/-- The gate a byte names, when it is at most 7 (R146). -/
def gateOf (b : Byte) : Option GateId := if h : b.toNat < 8 then some ⟨b.toNat, h⟩ else none

/-! ### Codes (12.1, 12.2, 12.3) -/

/-- The code of a reason (12.2). -/
def Reason.code : Reason → Nat
  | .notReady => 1 | .agentOff => 2 | .wrongLane => 3 | .length => 4 | .noWindow => 5 | .frozen => 6
  | .retiring => 7 | .split => 8 | .unmapped => 9 | .noRight => 10 | .notHeld => 11 | .badKind => 12
  | .duplicate => 13 | .quota => 14 | .tableFull => 15 | .noLease => 16 | .group => 17
  | .badSlot => 32 | .badEntry => 33 | .badAgent => 34 | .slotBusy => 35 | .state => 36 | .badField => 37
  | .badSpan => 38 | .align => 39 | .claimsHeld => 40 | .loading => 41 | .frame => 42 | .badCommand => 43
  | .notEmpty => 44
  | .busBusy => 64 | .noDevice => 65 | .busHeld => 66 | .badHeader => 67 | .badLength => 68 | .badRecord => 69
  | .badSum => 70 | .aborted => 71

/-- The code of a reason that may be absent: 0 when absent (12.1, 12.3). -/
def reasonCode : Option Reason → Nat
  | none => 0
  | some r => r.code

def WState.code : WState → Byte
  | .free => 0 | .staged => 1 | .armed => 2 | .opened => 3 | .frozen => 4 | .draining => 5

def Role.code : Role → Byte
  | .solo => 0 | .head => 1 | .member => 2

/-- The role a code names, if it names one. -/
def roleOf (b : Byte) : Option Role :=
  match b.toNat with
  | 0 => some .solo
  | 1 => some .head
  | 2 => some .member
  | _ => none

def AccessMode.code : AccessMode → Byte
  | .openAccess => 0 | .claimed => 1

def Right.code : Right → Nat
  | .none => 0 | .read => 1 | .readWrite => 2

def LeaseMode.code : LeaseMode → Byte
  | .none => 0 | .timed => 1 | .uses => 2

def ExpiryAction.code : ExpiryAction → Byte
  | .retire => 0 | .freeze => 1 | .reload => 2

def EState.code : EState → Byte
  | .free => 0 | .waiting => 1 | .held => 2 | .ended => 3

def ClaimKind.code : ClaimKind → Nat
  | .read => 0 | .write => 1

def EOutcome.code : EOutcome → Nat
  | .granted => 0 | .waitExpired => 1 | .revoked => 2 | .windowGone => 3

def Service.code : Service → Byte
  | .ready => 0 | .loading => 1

def LoadOutcome.code : LoadOutcome → Byte
  | .none => 0 | .pending => 1 | .done => 2 | .failed => 3

def AnswerOutcome.code : AnswerOutcome → Nat
  | .granted => 0 | .queued => 1 | .busy => 2 | .released => 3 | .withdrawn => 4 | .renewed => 5 | .refused => 6

def Qualification.code : Qualification → Nat
  | .off => 0 | .filter2 => 1 | .filter4 => 2

/-- The qualification setting a 2-bit code names, if it names one (12.3). -/
def qualificationOf (n : Nat) : Option Qualification :=
  match n with
  | 0 => some .off
  | 1 => some .filter2
  | 2 => some .filter4
  | _ => none

def Polarity.code : Polarity → Byte
  | .activeHigh => 0 | .activeLow => 1

def GateMode.code : GateMode → Byte
  | .level => 0 | .toggle => 1

/-! ### The window field block (12.3) -/

/-- The field block spelled by its 28 bytes. -/
def parseBlock (bytes : List Byte) : FieldBlock where
  base := BitVec.ofNat 40 (fieldAt bytes 0 5)
  granule := byteAt bytes 5
  span := BitVec.ofNat 16 (fieldAt bytes 6 2)
  access := byteAt bytes 8
  rights := BitVec.ofNat 16 (fieldAt bytes 9 2)
  laneMask := byteAt bytes 11
  claimLimit := byteAt bytes 12
  holdLimit := byteAt bytes 13
  leaseMode := byteAt bytes 14
  leaseReload := BitVec.ofNat 16 (fieldAt bytes 15 2)
  expiryAction := byteAt bytes 17
  idleLimit := byteAt bytes 18
  flags := byteAt bytes 19
  walkStart := BitVec.ofNat 40 (fieldAt bytes 20 5)
  stride := byteAt bytes 25
  stepLimit := BitVec.ofNat 16 (fieldAt bytes 26 2)

/-- The 28 bytes of a field block. -/
def FieldBlock.bytes (b : FieldBlock) : List Byte :=
  bytesOf 5 b.base.toNat ++ [b.granule] ++ bytesOf 2 b.span.toNat ++ [b.access] ++ bytesOf 2 b.rights.toNat
    ++ [b.laneMask, b.claimLimit, b.holdLimit, b.leaseMode] ++ bytesOf 2 b.leaseReload.toNat
    ++ [b.expiryAction, b.idleLimit, b.flags] ++ bytesOf 5 b.walkStart.toNat ++ [b.stride]
    ++ bytesOf 2 b.stepLimit.toNat

/-- Flag bit 0: agent renew ALLOWED. -/
def FieldBlock.agentRenew (b : FieldBlock) : Bool := b.flags.getLsbD 0
/-- Flag bit 1: idle present. -/
def FieldBlock.idlePresent (b : FieldBlock) : Bool := b.flags.getLsbD 1
/-- Flag bit 2: walk present. -/
def FieldBlock.walkPresent (b : FieldBlock) : Bool := b.flags.getLsbD 2
/-- Flag bit 3: walk pair, 0 for A and 1 for B. -/
def FieldBlock.pair (b : FieldBlock) : PulsePair := if b.flags.getLsbD 3 then .b else .a
/-- Flag bit 4: commit-at-restart. -/
def FieldBlock.commitAtRestart (b : FieldBlock) : Bool := b.flags.getLsbD 4

/-- The 2-bit code of class `c` in the rights field: bits 2c + 1 … 2c. -/
def FieldBlock.rightCode (b : FieldBlock) (c : ClassId) : Nat := b.rights.toNat / 4 ^ c.val % 4

/-- The rights a 2-bit code names; 3 names none and is refused before it is loaded (R172). -/
def rightOf (code : Nat) : Right :=
  match code with
  | 1 => .read
  | 2 => .readWrite
  | _ => .none

/-- The lease mode a code names, if it names one. -/
def leaseModeOf (b : Byte) : Option LeaseMode :=
  match b.toNat with
  | 0 => some .none
  | 1 => some .timed
  | 2 => some .uses
  | _ => none

/-- The expiry action a code names, if it names one. -/
def expiryActionOf (b : Byte) : Option ExpiryAction :=
  match b.toNat with
  | 0 => some .retire
  | 1 => some .freeze
  | 2 => some .reload
  | _ => none

/-- The rights field of a window, as a 16-bit number. -/
def rightsField (rights : Vector Right 8) : Nat :=
  (List.finRange 8).foldl (fun acc c => acc + rights[c].code * 4 ^ c.val) 0

/-- The field block of a window record as it stands: absent fields are 0 with their present flag clear (assumption 8). -/
def Window.block (w : Window) : FieldBlock where
  base := BitVec.ofNat 40 w.base
  granule := BitVec.ofNat 8 w.granule
  span := BitVec.ofNat 16 w.span
  access := w.access.code
  rights := BitVec.ofNat 16 (rightsField w.rights)
  laneMask := w.laneMask
  claimLimit := BitVec.ofNat 8 w.claimLimit
  holdLimit := BitVec.ofNat 8 w.holdLimit
  leaseMode := w.leaseMode.code
  leaseReload := BitVec.ofNat 16 w.leaseReload
  expiryAction := w.expiryAction.code
  idleLimit := BitVec.ofNat 8 (w.idleLimit.getD 0)
  flags :=
    BitVec.ofNat 8 ((if w.agentRenew then 1 else 0) + (if w.idleLimit.isSome then 2 else 0)
      + match w.walk with
        | none => 0
        | some k => 4 + (if k.pair = .b then 8 else 0) + (if k.commitAtRestart then 16 else 0))
  walkStart := BitVec.ofNat 40 ((w.walk.map Walk.start).getD 0)
  stride := BitVec.ofNat 8 ((w.walk.map Walk.stride).getD 0)
  stepLimit := BitVec.ofNat 16 ((w.walk.map Walk.stepLimit).getD 0)

/-! ### Lane words (12.1) -/

/-- The request spelled by its three words; bits marked "not read" are dropped (R171). -/
def decodeRequest (w0 w1 w2 : Word32) : Request where
  kind := w0.extractLsb' 0 4
  agent := Fin.ofNat 32 (w0.toNat / 2 ^ 4)
  tag := w0.extractLsb' 9 4
  slot := w0.extractLsb' 13 8
  waitLimit := w0.extractLsb' 21 8
  address := w2.extractLsb' 0 4 ++ w1
  length := w2.extractLsb' 4 13

/-- The renew count of a RENEW request: address bits 15:0 (12.1). -/
def Request.renewCount (r : Request) : BitVec 16 := r.address.extractLsb' 0 16

/-- Word 0 of an answer. -/
def Answer.word0 (a : Answer) : Word32 :=
  BitVec.ofNat 32 (a.kind.toNat * 2 ^ 1 + a.tag.toNat * 2 ^ 5 + a.outcome.code * 2 ^ 9 + reasonCode a.reason * 2 ^ 12
    + (if a.slot.isSome then 2 ^ 17 else 0) + (a.slot.getD 0).toNat * 2 ^ 18)

/-- Word 1 of an answer. -/
def Answer.word1 (a : Answer) : Word32 :=
  BitVec.ofNat 32 ((a.entry.getD 0).val + (if a.entry.isSome then 2 ^ 6 else 0) + (a.laneMask.getD 0).toNat * 2 ^ 7
    + (if a.laneMask.isSome then 2 ^ 15 else 0))

/-- Word 0 of a notice; its word 1 is 0. -/
def Notice.word0 (n : Notice) : Word32 :=
  BitVec.ofNat 32 (1 + n.entry.val * 2 ^ 1 + n.slot.val * 2 ^ 7 + n.kind.code * 2 ^ 13 + n.outcome.code * 2 ^ 14)

/-- The two words a lane offers under Ln_ANV, when its channel is not FREE (R138, 12.5). -/
def Lane.answerBus (l : Lane) : Option (Word32 × Word32) :=
  match l.channel with
  | .free => none
  | .answer => l.answer.map fun a => (a.word0, a.word1)
  | .notice n => some (n.word0, 0)

/-! ### Management frames and responses (12.3) -/

/-- The bytes of a response: header and body. -/
def Response.bytes (r : Response) : List Byte :=
  [r.code, yesNo r.reason.isSome, BitVec.ofNat 8 (reasonCode r.reason), BitVec.ofNat 8 r.body.length] ++ r.body

/-- Byte `k` of a frame on MSDO: the latched status byte, then the shift-out register, then 0 (R154, R157). Undriven
(absent) while no frame is in progress, and so too when RST_N rises with MSEL_N still low after a frame that reset has
abandoned: the manual gives no value there, and the model leaves MSDO undriven until the next FRAME_START
(assumption 26). -/
def Port.msdoByte (p : Port) (k : Nat) : Option Byte :=
  if p.selected then
    some (match k with
      | 0 => p.statusLatch
      | j + 1 => p.shiftOut.getD j 0)
  else none

/-- The bit on MSDO at rising edge `n` of MSCK in a frame, counted from 0: each byte most significant bit first (R154). -/
def Port.msdoBit (p : Port) (n : Nat) : Option Bool := (p.msdoByte (n / 8)).map fun b => b.getLsbD (7 - n % 8)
|---|
● ACTIVITY
When you reach the line with "0 | .loading => 1" in the records above, start writing out lines exactly, and stop once the line with "def FieldBlock.bytes (b" has been written; include nothing else.

● ANSWER SPACE
  | .ready => 0 | .loading => 1

def LoadOutcome.code : LoadOutcome → Byte
  | .none => 0 | .pending => 1 | .done => 2 | .failed => 3

def AnswerOutcome.code : AnswerOutcome → Nat
  | .granted => 0 | .queued => 1 | .busy => 2 | .released => 3 | .withdrawn => 4 | .renewed => 5 | .refused => 6

def Qualification.code : Qualification → Nat
  | .off => 0 | .filter2 => 1 | .filter4 => 2

/-- The qualification setting a 2-bit code names, if it names one (12.3). -/
def qualificationOf (n : Nat) : Option Qualification :=
  match n with
  | 0 => some .off
  | 1 => some .filter2
  | 2 => some .filter4
  | _ => none

def Polarity.code : Polarity → Byte
  | .activeHigh => 0 | .activeLow => 1

def GateMode.code : GateMode → Byte
  | .level => 0 | .toggle => 1

/-! ### The window field block (12.3) -/

/-- The field block spelled by its 28 bytes. -/
def parseBlock (bytes : List Byte) : FieldBlock where
  base := BitVec.ofNat 40 (fieldAt bytes 0 5)
  granule := byteAt bytes 5
  span := BitVec.ofNat 16 (fieldAt bytes 6 2)
  access := byteAt bytes 8
  rights := BitVec.ofNat 16 (fieldAt bytes 9 2)
  laneMask := byteAt bytes 11
  claimLimit := byteAt bytes 12
  holdLimit := byteAt bytes 13
  leaseMode := byteAt bytes 14
  leaseReload := BitVec.ofNat 16 (fieldAt bytes 15 2)
  expiryAction := byteAt bytes 17
  idleLimit := byteAt bytes 18
  flags := byteAt bytes 19
  walkStart := BitVec.ofNat 40 (fieldAt bytes 20 5)
  stride := byteAt bytes 25
  stepLimit := BitVec.ofNat 16 (fieldAt bytes 26 2)

/-- The 28 bytes of a field block. -/
def FieldBlock.bytes (b : FieldBlock) : List Byte :=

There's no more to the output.